商风道:“明日一早,末将召集全军将士一并修筑,风雨无阻。”
虢茂道:“殿下!无需修筑。小的推测辽军一时不会大举南下,辽军主将檀州都监左延章深知兵法,孤军深入大宋腹地实乃兵家大忌;左延章一万檀州铁骑经过两番厮杀定有折损,能收住雄州九县已是捉襟见肘;再则雄州刚被辽军攻破,雄州民心浮动,少不得半月安抚。”
贾素道:“左延章如果不考虑这些,孤注一掷挥兵南下呢?”
虢茂道:“长史大人,左延章绝不可能,他本是大宋的叛将,辽国对这位汉人降将怎么会放心,左延章心里最清楚,他一时侥幸拿下雄州定会谨小慎微,绝不敢得陇望蜀。”
贾素道:“如果幽州辽军前来又将如何?”
虢茂道:“幽州乃辽国南疆重镇,有五万雄兵镇守,若要进犯大宋腹地远远不够,若要南下定要召集幽州下辖五郡二十八县的军马,还要准备数万大军的粮草辎重,用兵准备再开拔到雄州下城至少要一个月。
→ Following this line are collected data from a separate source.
-- ==== Sys2Proof/Syntax.lean ====
section
/-! DEFINITION. The syntax: one constructor for each row of the opcode table. Rows with a word carry the fields of that word
(R44 to R49); rows without one are whole steps of a unit or agent and carry what the step is about. -/

namespace Sys2Proof

/-- The fields of a lane instruction other than class and op (R47). -/
structure Lane where
  guard : BitVec 3
  neg   : Bool
  nwb   : Bool
  keep  : BitVec 2
  ty    : BitVec 4
  mod   : BitVec 10
  dst   : BitVec 9
  a     : BitVec 10
  b     : BitVec 10
  kd    : BitVec 3
  c     : BitVec 10
  imm   : BitVec 22
  deriving DecidableEq, Repr

/-- A register of the system window or of a core's debug window, with its index arguments (R108, R180, R255, R282,
R329, R347, R364, R376, R386, R388, R391, R392, R395). -/
inductive SysReg where
  | xlinva | xlinvc | xlinvs | devnum
  | ctxbase | pkctl | pkspill (d : Nat) | pkstat (d : Nat) | pksteer (i : Nat)
  | pkringBase (n : Nat) | pkringSeq (n : Nat) | pkop | pkopva | pkops
  | grptim (s : Nat) | grpcnt (s : Nat)
  | lqbase (n : Nat) | lqctl (n : Nat) | lqptr (n : Nat) | ydead
  | dcqbase (d : Nat) | dcqctl (d : Nat) | dcqstat (d : Nat)
  | basctl (s : Nat) | dmemb (d k : Nat) | dhash (d k i : Nat) | ftrel (d : Nat) | ftstat (d : Nat)
  | repctl (d : Nat) | pfctl (d : Nat) | slspill (d : Nat) | slspstat (d : Nat) | plaincfg (d : Nat)
  | tierr (n : Nat) | migcmd | migframe | migstat | linkstat (l : Nat) | sealstat (l : Nat)
  | eqbase (p d q : Nat) | eqctl (p d q : Nat) | eqptr (p d q : Nat)
  | epctl (p : Nat) | ecnt0 (p : Nat) | ecnt1 (p : Nat) | ecnt2 (p : Nat)
  | sqbase (p q : Nat) | sqctl (p q : Nat) | sqptr (p q : Nat) | scnt (p : Nat)
  | mbqbase | mbrbase | mbdb | mbctl
  | ibqbase (n : Nat) | ibrbase (n : Nat) | ibdb (n : Nat) | ibctl (n : Nat)
  | evringBase (n : Nat) | evringSeq (n : Nat) | evsys
  /-- Offset `off` of core `core`'s debug window (R108). -/
  | debug (core off : Nat)
  deriving DecidableEq, Repr

/-- Power states of R389. -/
inductive PowerState where
  | d0 | dIdle | dRetain | dOff
  deriving DecidableEq, Repr

/-- Usages of a key slot (R369). -/
inductive KeyUsage where
  | eth | nvme | tier | link | worldlink | wrap | sign
  deriving DecidableEq, Repr

/-- What SA_BIND binds a handle to (R370, R385). -/
inductive BindTarget where
  | ethSa (port : Nat) (index : Byte) (receive : Bool) (window : Nat) (sci : W64) (an : BitVec 2) (queue : Nat)
  | namespaceKey (drive : Nat) (nsid : W32) (unit4096 : Bool)
  | worldTier
  | worldLink
  deriving DecidableEq, Repr

/-- What the lower tier answers to a request (R181, R371, R374): the line as the device sealed it; nothing, for it cannot serve the
granule; or other sealed bytes, with the counter that their metadata holds. -/
inductive TierAnswer where
  | intact
  | failed
  | altered (sealed : List Byte) (counter : W32)
  deriving DecidableEq, Repr

/-- What another device asks of a line of this one (R172, R220): bytes are read, written, or changed by an atomic operation (0 ADD,
1 MIN, 2 MAX, 3 AND, 4 OR, 5 XOR, 6 exchange) on a type, or compared with the first half of `data` and replaced by the second. -/
inductive PeerOp where
  | read
  | fetch
  | write
  | rmw (op : BitVec 3) (ty : Nat)
  | cas
  deriving DecidableEq, Repr

/-- A request of another device for a line of this one, in a world (R172, R220, R366). -/
structure PeerReq where
  world : BitVec 16
  op    : PeerOp
  pa    : Nat
  len   : Nat
  data  : List Byte
  /-- BASIN, HOME = FIRST and DOM of the leaf that the other device translated it with (R174, R220) -/
  basin : BitVec 2 := 2
  first : Bool := false
  dom   : BitVec 3 := 0
  deriving DecidableEq, Repr

/-- Why the home of a line on another device does not serve a request, so that it parks at its requester (R220, R231). -/
inductive Refused where
  | world
  | poison
  deriving DecidableEq, Repr

/-- A received scale-up flit: its 256 bytes (R375), and what its routing and payload say, whose layout is not given: the request of this
device that it answers, with the line that came back or the cause for which its home does not serve it, or the request that it brings;
whether the other end has met a seal failure, and below which counter it has accepted this end's flits (R231, R363, R376; log 36). -/
structure FlitIn where
  bytes   : List Byte
  answers : Option Nat
  data    : Line
  refused : Option Refused := none
  asks    : Option PeerReq
  sealed  : Bool
  accepted : W64
  deriving DecidableEq, Repr

/-- A received Ethernet frame (R385). -/
structure FrameIn where
  fcsOk  : Bool
  secTag : Option (W64 × BitVec 2 × W64)
  bytes  : List Byte
  deriving DecidableEq, Repr

/-- What KEY_EXCHANGE opens a session for: the management path, the device at the other end of a link, with which the island is the
responder or, where `asks`, the requester, or the other device of a world's migration, of which it is the requester (R376, R379, R381). -/
inductive SpdmPeer where
  | management
  | link (l : BitVec 5) (asks : Bool := false)
  | migration (world : BitVec 16)
  deriving DecidableEq, Repr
当下正是秋雨连绵季节,道路泥泞,一路沟壑坎坷,又要渡过两条大河,一月之内实难到达滚龙河对岸。”
赵光义、贾素等将信将疑。
郜琼道:“殿下!兵来将挡水来土掩,管他番奴啥时候来,来了咱就开兵见阵,如今咱们又添了力能拔山万人敌的虢茂这厮,还怕那左乘霸不成!”酒宴上略微紧张的气氛,被郜琼一言渐渐冲淡了。
元达对虢茂道:“存密兄早把我七哥的书信拿出来,哪有这番周折!”
贾素道:“存密不如此行事,怕你们小瞧了。”
郜琼道:“虢茂你这厮还记得向殿下借八千贯的事儿吗?莫不是真的?”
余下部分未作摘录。